Some time ago, when I've started to make fountain pens and rollerballs, I have bought New Series Berea, using comments here. 

It looks like it is one of the slimmest capped pen available, with just 9.5mm tube. And it seams, a lot of my customers prefer them to fatter pens, like Baron. But...
After handling with me few pens in that style and showing to people, I found out that front metal section on almost all of them IS SCRATCHED. And they haven't been in use yet! 10-20 screwing-unscrewing! Disappointing at least.

Problem is in cap inner metal threading, which scratches soft chrome/gold plating (no TN or Rodium version in that style).

So, once again - are there any FP/RB kit with screw cap, that are slimmer than Baron and do not have that problem? May be having delrin insert for threads or having plating that isn't easily scratched?


----------



## JD Combs Sr (Dec 17, 2012)

I too will be interested in the comments to this thread.  Just completed two "New Series" pens, a RB and a FP.  The RB was for practice and will be a carry pen for me.  The FP was a commission from a customer.  The customer chose the pen from web site then contacted me to make it so I am not too concerned about issues with that one pen but am looking forward to other potential customers.  I have already noticed an issue with the 4-start threading.  The threads are not very secure and the RB has come apart in my pocket once already in only one week of carry.  Sure glad it wasn't a FP.  I will be watching for the scratching issue as noted by Yaroslaw.  It will be interesting to hear if anyone else has experienced any of these issues with this new series of pens.


----------



## mrmartyking (Dec 22, 2012)

*Will let you know*

I just bought a few to try and I will let you know the results.


----------



## Jgrden (Dec 22, 2012)

Me too. życzenia


----------



## firewhatfire (Dec 22, 2012)

here is the one I just ordered.

FP 950


----------



## yaroslaw (Dec 23, 2012)

firewhatfire said:


> here is the one I just ordered.
> 
> FP 950


He-he, no doubt of quality
I mean, something in price range of Baron/Jr.Gent


----------



## Ted iin Michigan (Dec 23, 2012)

I've done a couple from PSI that would qualify as thin. Their "Traditional" line is a "snap cap" that can be turned quite thin. The cap is touchy and I don't care for it. The other is their "Classic" line. I've done several of these and I like them a lot.


----------



## Jgrden (Dec 25, 2012)

firewhatfire said:


> here is the one I just ordered.
> 
> FP 950



Better lock it up in a safe at night. Expensive. What will you charge for the final product?


----------



## Joe S. (Dec 25, 2012)

I like the psi classic over the new series. Eventually I would like to try modifying it to have somthing more interesting than the flat top.


----------



## cagey44 (Dec 25, 2012)

What about the Vertex? It is thin and nice to hold in the hand. I turned a rollerball today and it works well in a small woman's hand.
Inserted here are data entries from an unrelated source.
/-! ## The write of an entry -/

/-- A descriptor's fields (R158). -/
theorem descriptor_fields (d k f n o : Nat) (hd : d < 32) (hk : k < 16) (hf : f < 32) (hn : n < 256) (ho : o < 2 ^ 17) :
    let x := BitVec.ofNat 64 (d * 2 ^ 51 + 2 ^ 63 + k * 2 ^ 44 + f * 2 ^ 25 + n * 2 ^ 17 + o)
    x.getLsbD 63 = true ∧ (x.extractLsb' 51 5).toNat = d ∧ (x.extractLsb' 44 4).toNat = k ∧
    (x.extractLsb' 25 5).toNat = f ∧ (x.extractLsb' 0 25).toNat = n * 2 ^ 17 + o ∧
    x.extractLsb' 56 7 = 0 ∧ x.extractLsb' 48 3 = 0 ∧ x.extractLsb' 30 14 = 0 := by
  have z : ∀ (y : Nat) (lo n : Nat), y % 2^64 / 2^lo % 2^n = 0 → (BitVec.ofNat 64 y).extractLsb' lo n = 0 := by
    intro y lo n h; apply BitVec.eq_of_toNat_eq; rw [ofNat_field, h]; simp
  refine ⟨?_, ?_, ?_, ?_, ?_, z _ _ _ ?_, z _ _ _ ?_, z _ _ _ ?_⟩
  · rw [BitVec.getLsbD, BitVec.toNat_ofNat, Nat.testBit_eq_decide_div_mod_eq, decide_eq_true_eq]; omega
  all_goals first | (rw [ofNat_field]; omega) | omega

/-- A view's end lies below 2^17 (R66). -/
theorem viewEnd_lt (num : Nat) : viewEnd num < 2 ^ 17 := by unfold viewEnd; split <;> decide

/-- The entry of a captured write that meets the checks of R158 is read back as that write. -/
theorem entryWrite_queueEntry {num : Nat} {p : Pend} (hc : p.w.captured = true) (h1 : 1 ≤ p.d) (h2 : p.d < 32)
    (hr : ∀ o bs f, p.w = .row o bs f → bs ≠ [] ∧ bs.length ≤ 256 ∧ o + bs.length ≤ viewEnd num)
    {m : Memory} {a : Nat} (hb : m.bytes a (queueEntry p).2.length = (queueEntry p).2) :
    (queueEntry p).1.getLsbD 63 = true ∧ ((queueEntry p).1.extractLsb' 51 5).toNat = p.d ∧
    entryWrite num m (queueEntry p).1 a = some p.w := by
  obtain ⟨w, d⟩ := p
  have dz : d % 32 = d := Nat.mod_eq_of_lt h2
  have nz : ∀ {x : BitVec 5}, x.toNat = d → ¬ x = 0 := by
    rintro x h rfl; simp at h; simp at h1; omega
  have fin : ∀ (k f n o : Nat), k < 16 → f < 32 → n < 256 → o < 2 ^ 17 → (k ≠ 3 → f = 0) →
      ∀ y : BitVec 64, y = BitVec.ofNat 64 (d * 2 ^ 51 + 2 ^ 63 + k * 2 ^ 44 + f * 2 ^ 25 + n * 2 ^ 17 + o) →
      y.getLsbD 63 = true ∧ (y.extractLsb' 51 5).toNat = d ∧
      entryWrite num m y a = (match k with
        | 0 => if n * 2 ^ 17 + o < 64 then some (.g (BitVec.ofNat 6 (n * 2 ^ 17 + o)) (BitVec.ofNat 64 (m.nat a 8))) else none
        | 1 => if n * 2 ^ 17 + o < 8 then some (.p (BitVec.ofNat 3 (n * 2 ^ 17 + o)) ((m.get a).getLsbD 0)) else none
        | 2 => if n * 2 ^ 17 + o < 64 then some (.t (BitVec.ofNat 6 (n * 2 ^ 17 + o)) (BitVec.ofNat 512 (m.nat a 64))) else none
        | 3 => if o + (n + 1) ≤ viewEnd num then some (.row o (m.bytes a (n + 1)) (BitVec.ofNat 5 f)) else none
        | 4 => if n * 2 ^ 17 + o = 0 then some (.flags ((m.get a).setWidth 5)) else none
        | _ => none) := by
    intro k f n o hk hf hn ho hz y hy
    obtain ⟨e1, e2, e3, e4, e5, e6, e7, e8⟩ := descriptor_fields d k f n o h2 hk hf hn ho
    rw [← hy] at e1 e2 e3 e4 e5 e6 e7 e8
    refine ⟨e1, e2, ?_⟩
    have f0 : y.extractLsb' 25 5 = BitVec.ofNat 5 f := by
      apply BitVec.eq_of_toNat_eq; rw [e4, BitVec.toNat_ofNat, Nat.mod_eq_of_lt hf]
    unfold entryWrite
    simp only [e6, e7, e8, e3, e5, BEq.rfl, Bool.and_self]
    rw [if_neg]
    · rw [show (n * 2 ^ 17 + o) % 2 ^ 17 = o by omega, show (n * 2 ^ 17 + o) / 2 ^ 17 = n by omega, f0]
      try rfl
    · rintro (h | h | ⟨h, h'⟩)
      · exact nz e2 h
      · cases h
      · rw [f0, hz h] at h'; exact h' rfl
  cases w <;> first | (simp [Write.captured] at hc; done) | skip
  case g n v =>
    obtain ⟨x, y, z⟩ := fin 0 0 0 n.toNat (by omega) (by omega) (by omega) (by have := n.isLt; omega) (by simp)
      (queueEntry ⟨.g n v, d⟩).1 (by simp only [queueEntry, dz]; exact congrArg (BitVec.ofNat 64) (by omega))
    refine ⟨x, y, z.trans ?_⟩
    have hb : m.bytes a 8 = natBytes 8 v.toNat := by simpa [queueEntry, natBytes_length] using hb
    simp only [Nat.zero_mul, Nat.zero_add, Memory.nat, hb, bytesNat_natBytes]
    rw [if_pos n.isLt, Nat.mod_eq_of_lt (by have := v.isLt; omega), BitVec.ofNat_toNat, BitVec.ofNat_toNat]
    simp
  case p n v =>
    obtain ⟨x, y, z⟩ := fin 1 0 0 n.toNat (by omega) (by omega) (by omega) (by have := n.isLt; omega) (by simp)
      (queueEntry ⟨.p n v, d⟩).1 (by simp only [queueEntry, dz]; exact congrArg (BitVec.ofNat 64) (by omega))
    refine ⟨x, y, z.trans ?_⟩
    have hb : m.get a = if v then 1 else 0 := by simpa [queueEntry, Memory.bytes] using hb
    simp only [Nat.zero_mul, Nat.zero_add, hb]
    rw [if_pos n.isLt, BitVec.ofNat_toNat]
    cases v <;> simp
  case t n v =>
    obtain ⟨x, y, z⟩ := fin 2 0 0 n.toNat (by omega) (by omega) (by omega) (by have := n.isLt; omega) (by simp)
      (queueEntry ⟨.t n v, d⟩).1 (by simp only [queueEntry, dz]; exact congrArg (BitVec.ofNat 64) (by omega))
    refine ⟨x, y, z.trans ?_⟩
    have hb : m.bytes a 64 = natBytes 64 v.toNat := by simpa [queueEntry, natBytes_length] using hb
    simp only [Nat.zero_mul, Nat.zero_add, Memory.nat, hb, bytesNat_natBytes]
    rw [if_pos n.isLt, Nat.mod_eq_of_lt (by have := v.isLt; exact this.trans_eq (by rw [show (256 : Nat) = 2 ^ 8 from rfl, ← Nat.pow_mul])),
      BitVec.ofNat_toNat, BitVec.ofNat_toNat]
    simp
  case row o bs f =>
    obtain ⟨b0, b1, b2⟩ := hr o bs f rfl
    have l0 : 0 < bs.length := List.length_pos_iff.2 b0
    have ve := viewEnd_lt num
    obtain ⟨x, y, z⟩ := fin 3 f.toNat (bs.length - 1) o (by omega) f.isLt (by omega) (by omega) (by simp)
      (queueEntry ⟨.row o bs f, d⟩).1 (by simp only [queueEntry, dz])
    refine ⟨x, y, z.trans ?_⟩
    have hb : m.bytes a bs.length = bs := hb
    simp only [Nat.sub_add_cancel l0, if_pos b2, hb, BitVec.ofNat_toNat, BitVec.setWidth_eq]
  case flags v =>
    obtain ⟨x, y, z⟩ := fin 4 0 0 0 (by omega) (by omega) (by omega) (by omega) (by simp)
      (queueEntry ⟨.flags v, d⟩).1 (by simp only [queueEntry, dz]; exact congrArg (BitVec.ofNat 64) (by omega))
    refine ⟨x, y, z.trans ?_⟩
    have hb : m.get a = v.setWidth 8 := by simpa [queueEntry, Memory.bytes] using hb
    simp only [Nat.zero_mul, Nat.zero_add, hb]
    rw [if_pos trivial]
    congr 2
    apply BitVec.eq_of_toNat_eq; simp
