theorem aminn (rd ra rb o) : Statement (.aminn rd ra rb o) :=
  of_word (m := false) rfl rfl (kind_39 (by simp)) fun hw mem hk => by
    rw [decode_39 (by simp) hk]
    simp [decCtl, fieldD, Order.ofCode_code]

theorem amaxn (rd ra rb o) : Statement (.amaxn rd ra rb o) :=
  of_word (m := false) rfl rfl (kind_39 (by simp)) fun hw mem hk => by
    rw [decode_39 (by simp) hk]
    simp [decCtl, fieldD, Order.ofCode_code]

theorem aand (rd ra rb o) : Statement (.aand rd ra rb o) :=
  of_word (m := false) rfl rfl (kind_39 (by simp)) fun hw mem hk => by
    rw [decode_39 (by simp) hk]
    simp [decCtl, fieldD, Order.ofCode_code]

theorem aor (rd ra rb o) : Statement (.aor rd ra rb o) :=
  of_word (m := false) rfl rfl (kind_39 (by simp)) fun hw mem hk => by
    rw [decode_39 (by simp) hk]
    simp [decCtl, fieldD, Order.ofCode_code]

theorem axor (rd ra rb o) : Statement (.axor rd ra rb o) :=
  of_word (m := false) rfl rfl (kind_39 (by simp)) fun hw mem hk => by
    rw [decode_39 (by simp) hk]
    simp [decCtl, fieldD, Order.ofCode_code]

theorem afadd (rd ra rb o) : Statement (.afadd rd ra rb o) :=
  of_word (m := false) rfl rfl (kind_39 (by simp)) fun hw mem hk => by
    rw [decode_39 (by simp) hk]
    simp [decCtl, fieldD, Order.ofCode_code]

theorem xput (ga gb x) : Statement (.xput ga gb x) :=
  of_word (m := false) rfl rfl (kind_3a (by simp)) fun hw mem hk => by
    rw [decode_3a (by simp) hk]
    simp [decCtl, guardD]

theorem amsg (ga gb) : Statement (.amsg ga gb) :=
  of_word (m := false) rfl rfl (kind_3a (by simp)) fun hw mem hk => by
    rw [decode_3a (by simp) hk]
    simp [decCtl, guardD]

theorem radvPop (ga q) : Statement (.radvPop ga q) :=
  of_word (m := false) rfl rfl (kind_3a (by simp)) fun hw mem hk => by
    rw [decode_3a (by simp) hk]
    simp [decCtl, guardD]

theorem radvPush (ga q) : Statement (.radvPush ga q) :=
  of_word (m := false) rfl rfl (kind_3a (by simp)) fun hw mem hk => by
    rw [decode_3a (by simp) hk]
    simp [decCtl, guardD]

theorem radvCredit (ga q) : Statement (.radvCredit ga q) :=
  of_word (m := false) rfl rfl (kind_3a (by simp)) fun hw mem hk => by
    rw [decode_3a (by simp) hk]
    simp [decCtl, guardD]

theorem radvFill (ga q) : Statement (.radvFill ga q) :=
  of_word (m := false) rfl rfl (kind_3a (by simp)) fun hw mem hk => by
    rw [decode_3a (by simp) hk]
    simp [decCtl, guardD]

theorem tinit (ga gb gc) : Statement (.tinit ga gb gc) :=
  of_word (m := false) rfl rfl (kind_3b (by simp)) fun hw mem hk => by
    rw [decode_3b (by simp) hk]
    simp [decCtl, guardD]

theorem tspawn (ga gb) : Statement (.tspawn ga gb) :=
  of_word (m := false) rfl rfl (kind_3b (by simp)) fun hw mem hk => by
    rw [decode_3b (by simp) hk]
    simp [decCtl, guardD]

theorem tfork (ga gb) : Statement (.tfork ga gb) :=
  of_word (m := false) rfl rfl (kind_3b (by simp)) fun hw mem hk => by
    rw [decode_3b (by simp) hk]
    simp [decCtl, guardD]

theorem tsig (ga gb) : Statement (.tsig ga gb) :=
  of_word (m := false) rfl rfl (kind_3b (by simp)) fun hw mem hk => by
    rw [decode_3b (by simp) hk]
    simp [decCtl, guardD]

theorem tend : Statement .tend :=
  of_word (m := false) rfl rfl (kind_3b (by simp)) fun hw mem hk => by
    rw [decode_3b (by simp) hk]
    simp [decCtl, guardD]

theorem cmpo (rd rs n) : Statement (.cmpo rd rs n) :=
  of_word (m := false) rfl rfl (by simp [wrongKind]) fun hw mem hk => by
    rw [decode_3c (by simp) hk]
    simp [decCtl, guardD, fieldD, CmpN.ofCode_code]

theorem cmpr : Statement .cmpr :=
  of_word (m := false) rfl rfl (by simp [wrongKind]) fun hw mem hk => by
    rw [decode_3c (by simp) hk]
    simp [decCtl, guardD]

theorem cmpq (rd) : Statement (.cmpq rd) :=
  of_word (m := false) rfl rfl (by simp [wrongKind]) fun hw mem hk => by
    rw [decode_3c (by simp) hk]
    simp [decCtl, guardD]

theorem hld (rd c go o) : Statement (.hld rd c go o) :=
  of_word (m := true) rfl rfl (by simp [wrongKind]) fun hw mem hk => by
    rw [decode_3d (by simp) hk]
    have hw : (o != Order.rel) = true := hw
    simp at hw
    simp [decHbm, guardD, fieldD, Order.ofCode_code, hw]

theorem hst (rv c go o) : Statement (.hst rv c go o) :=
  of_word (m := true) rfl rfl (by simp [wrongKind]) fun hw mem hk => by
    rw [decode_3d (by simp) hk]
    have hw : (o != Order.acq) = true := hw
    simp at hw
    simp [decHbm, guardD, fieldD, Order.ofCode_code, hw]

theorem hldv (v c go) : Statement (.hldv v c go) :=
  of_word (m := true) rfl rfl (by simp [wrongKind]) fun hw mem hk => by
    rw [decode_3d (by simp) hk]
    simp [decHbm, guardD, packCX_sub_2_2, packCX_sub_4_3]

theorem hstv (v c go) : Statement (.hstv v c go) :=
  of_word (m := true) rfl rfl (by simp [wrongKind]) fun hw mem hk => by
    rw [decode_3d (by simp) hk]
    simp [decHbm, guardD, packCX_sub_2_2, packCX_sub_4_3]

theorem hgat (v c i) : Statement (.hgat v c i) :=
  of_word (m := true) rfl rfl (by simp [wrongKind]) fun hw mem hk => by
    rw [decode_3d (by simp) hk]
    simp [decHbm, guardD, packCX_sub_2_2, packCX_sub_4_3]

theorem hsct (v c i) : Statement (.hsct v c i) :=
  of_word (m := true) rfl rfl (by simp [wrongKind]) fun hw mem hk => by
    rw [decode_3d (by simp) hk]
    simp [decHbm, guardD, packCX_sub_2_2, packCX_sub_4_3]

theorem hldX (gt c go o) : Statement (.hldX gt c go o) :=
  of_word (m := true) rfl rfl (by simp [wrongKind]) fun hw mem hk => by
    rw [decode_3d (by simp) hk]
    have hw : (o != Order.rel) = true := hw
    simp at hw
    simp [decHbm, guardD, fieldD, Order.ofCode_code, hw]

theorem hship (ga c go) : Statement (.hship ga c go) :=
  of_word (m := true) rfl rfl (by simp [wrongKind]) fun hw mem hk => by
    rw [decode_3d (by simp) hk]
    simp [decHbm]

theorem hpull (ga c go) : Statement (.hpull ga c go) :=
  of_word (m := true) rfl rfl (by simp [wrongKind]) fun hw mem hk => by
    rw [decode_3d (by simp) hk]
    simp [decHbm]

theorem bgemv (ga c go) : Statement (.bgemv ga c go) :=
  of_word (m := true) rfl rfl (by simp [wrongKind]) fun hw mem hk => by
    rw [decode_3d (by simp) hk]
    simp [decHbm]

theorem hfenceL : Statement .hfenceL :=
  of_word (m := true) rfl rfl (by simp [wrongKind]) fun hw mem hk => by
    rw [decode_3d (by simp) hk]
    simp [decHbm, guardD]

theorem oxfer (c gd) : Statement (.oxfer c gd) :=
  of_word (m := true) rfl rfl (by simp [wrongKind]) fun hw mem hk => by
    rw [decode_3d (by simp) hk]
    simp [decHbm, guardD]

theorem oacq (c) : Statement (.oacq c) :=
  of_word (m := true) rfl rfl (by simp [wrongKind]) fun hw mem hk => by
    rw [decode_3d (by simp) hk]
    simp [decHbm, guardD]

theorem cmov (d sel) : Statement (.cmov d sel) :=
  of_word (m := false) rfl rfl (by simp [wrongKind]) fun hw mem hk => by
    rw [decode_3d (by simp) hk]
    simp [decHbm]

theorem cmovRemote (d sel gc) : Statement (.cmovRemote d sel gc) :=
  of_word (m := false) rfl rfl (by simp [wrongKind]) fun hw mem hk => by
    rw [decode_3d (by simp) hk]
    have hw : (gc != 0) = true := hw
    simp at hw
    simp [decHbm, hw]

theorem cderive (d sel gb) : Statement (.cderive d sel gb) :=
  of_word (m := false) rfl rfl (by simp [wrongKind]) fun hw mem hk => by
    rw [decode_3d (by simp) hk]
    simp [decHbm]

theorem crights (d sel ga) : Statement (.crights d sel ga) :=
  of_word (m := false) rfl rfl (by simp [wrongKind]) fun hw mem hk => by
    rw [decode_3d (by simp) hk]
    simp [decHbm]
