@[simp] theorem Core.setCell_id : (c.setCell n v).id = c.id := rfl
@[simp] theorem Core.setCell_g : (c.setCell n v).g = c.g := rfl
@[simp] theorem Core.setCell_p : (c.setCell n v).p = c.p := rfl
@[simp] theorem Core.setCell_x : (c.setCell n v).x = c.x := rfl
@[simp] theorem Core.setCell_xpres : (c.setCell n v).xpres = c.xpres := rfl
@[simp] theorem Core.setCell_c : (c.setCell n v).c = c.c := rfl
@[simp] theorem Core.setCell_q : (c.setCell n v).q = c.q := rfl
@[simp] theorem Core.setCell_v : (c.setCell n v).v = c.v := rfl
@[simp] theorem Core.setCell_t : (c.setCell n v).t = c.t := rfl
@[simp] theorem Core.setCell_csr : (c.setCell n v).csr = c.csr := rfl
@[simp] theorem Core.setCell_vmem : (c.setCell n v).vmem = c.vmem := rfl
@[simp] theorem Core.setCell_scr : (c.setCell n v).scr = c.scr := rfl
@[simp] theorem Core.setCell_fe : (c.setCell n v).fe = c.fe := rfl
@[simp] theorem Core.setCell_pc : (c.setCell n v).pc = c.pc := rfl
@[simp] theorem Core.setCell_pend : (c.setCell n v).pend = c.pend := rfl
@[simp] theorem Core.setCell_sb : (c.setCell n v).sb = c.sb := rfl
@[simp] theorem Core.setCell_outs : (c.setCell n v).outs = c.outs := rfl
@[simp] theorem Core.setCell_issue : (c.setCell n v).issue = c.issue := rfl
@[simp] theorem Core.setCell_running : (c.setCell n v).running = c.running := rfl
@[simp] theorem Core.setCell_compo : (c.setCell n v).compo = c.compo := rfl
@[simp] theorem Core.setCell_stopped : (c.setCell n v).stopped = c.stopped := rfl
@[simp] theorem Core.setCell_ahead : (c.setCell n v).ahead = c.ahead := rfl

end

section
/-! ### A capability register -/

variable (c : Core) (n : BitVec 4) (v : Cap)

@[simp] theorem Core.setCap_id : (c.setCap n v).id = c.id := rfl
@[simp] theorem Core.setCap_g : (c.setCap n v).g = c.g := rfl
@[simp] theorem Core.setCap_p : (c.setCap n v).p = c.p := rfl
@[simp] theorem Core.setCap_x : (c.setCap n v).x = c.x := rfl
@[simp] theorem Core.setCap_xpres : (c.setCap n v).xpres = c.xpres := rfl
@[simp] theorem Core.setCap_w : (c.setCap n v).w = c.w := rfl
@[simp] theorem Core.setCap_q : (c.setCap n v).q = c.q := rfl
@[simp] theorem Core.setCap_v : (c.setCap n v).v = c.v := rfl
@[simp] theorem Core.setCap_t : (c.setCap n v).t = c.t := rfl
@[simp] theorem Core.setCap_csr : (c.setCap n v).csr = c.csr := rfl
@[simp] theorem Core.setCap_vmem : (c.setCap n v).vmem = c.vmem := rfl
@[simp] theorem Core.setCap_scr : (c.setCap n v).scr = c.scr := rfl
@[simp] theorem Core.setCap_fe : (c.setCap n v).fe = c.fe := rfl
@[simp] theorem Core.setCap_pc : (c.setCap n v).pc = c.pc := rfl
@[simp] theorem Core.setCap_pend : (c.setCap n v).pend = c.pend := rfl
@[simp] theorem Core.setCap_sb : (c.setCap n v).sb = c.sb := rfl
@[simp] theorem Core.setCap_outs : (c.setCap n v).outs = c.outs := rfl
@[simp] theorem Core.setCap_issue : (c.setCap n v).issue = c.issue := rfl
@[simp] theorem Core.setCap_running : (c.setCap n v).running = c.running := rfl
@[simp] theorem Core.setCap_compo : (c.setCap n v).compo = c.compo := rfl
@[simp] theorem Core.setCap_stopped : (c.setCap n v).stopped = c.stopped := rfl
@[simp] theorem Core.setCap_ahead : (c.setCap n v).ahead = c.ahead := rfl

end

section
/-! ### A ring handle -/

variable (c : Core) (n : BitVec 3) (v : BitVec 256)

@[simp] theorem Core.setRing_id : (c.setRing n v).id = c.id := rfl
@[simp] theorem Core.setRing_g : (c.setRing n v).g = c.g := rfl
@[simp] theorem Core.setRing_p : (c.setRing n v).p = c.p := rfl
@[simp] theorem Core.setRing_x : (c.setRing n v).x = c.x := rfl
@[simp] theorem Core.setRing_xpres : (c.setRing n v).xpres = c.xpres := rfl
@[simp] theorem Core.setRing_w : (c.setRing n v).w = c.w := rfl
@[simp] theorem Core.setRing_c : (c.setRing n v).c = c.c := rfl
@[simp] theorem Core.setRing_v : (c.setRing n v).v = c.v := rfl
@[simp] theorem Core.setRing_t : (c.setRing n v).t = c.t := rfl
@[simp] theorem Core.setRing_csr : (c.setRing n v).csr = c.csr := rfl
@[simp] theorem Core.setRing_vmem : (c.setRing n v).vmem = c.vmem := rfl
@[simp] theorem Core.setRing_scr : (c.setRing n v).scr = c.scr := rfl
@[simp] theorem Core.setRing_fe : (c.setRing n v).fe = c.fe := rfl
@[simp] theorem Core.setRing_pc : (c.setRing n v).pc = c.pc := rfl
@[simp] theorem Core.setRing_pend : (c.setRing n v).pend = c.pend := rfl
@[simp] theorem Core.setRing_sb : (c.setRing n v).sb = c.sb := rfl
@[simp] theorem Core.setRing_outs : (c.setRing n v).outs = c.outs := rfl
@[simp] theorem Core.setRing_issue : (c.setRing n v).issue = c.issue := rfl
@[simp] theorem Core.setRing_running : (c.setRing n v).running = c.running := rfl
@[simp] theorem Core.setRing_compo : (c.setRing n v).compo = c.compo := rfl
@[simp] theorem Core.setRing_stopped : (c.setRing n v).stopped = c.stopped := rfl
@[simp] theorem Core.setRing_ahead : (c.setRing n v).ahead = c.ahead := rfl

end

section
/-! ### A tile descriptor -/

variable (c : Core) (n : BitVec 6) (v : BitVec 512)

@[simp] theorem Core.setTid_id : (c.setTid n v).id = c.id := rfl
@[simp] theorem Core.setTid_g : (c.setTid n v).g = c.g := rfl
@[simp] theorem Core.setTid_p : (c.setTid n v).p = c.p := rfl
@[simp] theorem Core.setTid_x : (c.setTid n v).x = c.x := rfl
@[simp] theorem Core.setTid_xpres : (c.setTid n v).xpres = c.xpres := rfl
@[simp] theorem Core.setTid_w : (c.setTid n v).w = c.w := rfl
@[simp] theorem Core.setTid_c : (c.setTid n v).c = c.c := rfl
@[simp] theorem Core.setTid_q : (c.setTid n v).q = c.q := rfl
@[simp] theorem Core.setTid_v : (c.setTid n v).v = c.v := rfl
@[simp] theorem Core.setTid_csr : (c.setTid n v).csr = c.csr := rfl
@[simp] theorem Core.setTid_vmem : (c.setTid n v).vmem = c.vmem := rfl
@[simp] theorem Core.setTid_scr : (c.setTid n v).scr = c.scr := rfl
@[simp] theorem Core.setTid_fe : (c.setTid n v).fe = c.fe := rfl
@[simp] theorem Core.setTid_pc : (c.setTid n v).pc = c.pc := rfl
@[simp] theorem Core.setTid_pend : (c.setTid n v).pend = c.pend := rfl
@[simp] theorem Core.setTid_sb : (c.setTid n v).sb = c.sb := rfl
@[simp] theorem Core.setTid_outs : (c.setTid n v).outs = c.outs := rfl
@[simp] theorem Core.setTid_issue : (c.setTid n v).issue = c.issue := rfl
@[simp] theorem Core.setTid_running : (c.setTid n v).running = c.running := rfl
@[simp] theorem Core.setTid_compo : (c.setTid n v).compo = c.compo := rfl
@[simp] theorem Core.setTid_stopped : (c.setTid n v).stopped = c.stopped := rfl
@[simp] theorem Core.setTid_ahead : (c.setTid n v).ahead = c.ahead := rfl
Not very fancy though, simple and geometric.

Krista G


----------



## firewhatfire (Dec 25, 2012)

The 1st one will be $500.  It is an ordered one for a small organization that will get me some great publicity and potentially published in a magazine.   After that they will go up to $950 with Ivory which is what that one is getting.



Jgrden said:


> firewhatfire said:
> 
> 
> > here is the one I just ordered.
> ...


----------



## Penultimate (Dec 26, 2012)

cagey44 said:


> What about the Vertex? It is thin and nice to hold in the hand. I turned a rollerball today and it works well in a small woman's hand. Not very fancy though, simple and geometric.
> 
> Krista G



I just finished a vertex FP. I can't use it as a daily writer. The cap is a little loose so it feels like it is going to fall off. The transition between the round coupler and the hex FP section is too big for my fingers I can't get a comfortable grip. Also, The hex section doesn't line up with the nib so may fingers don't fit on the hex. 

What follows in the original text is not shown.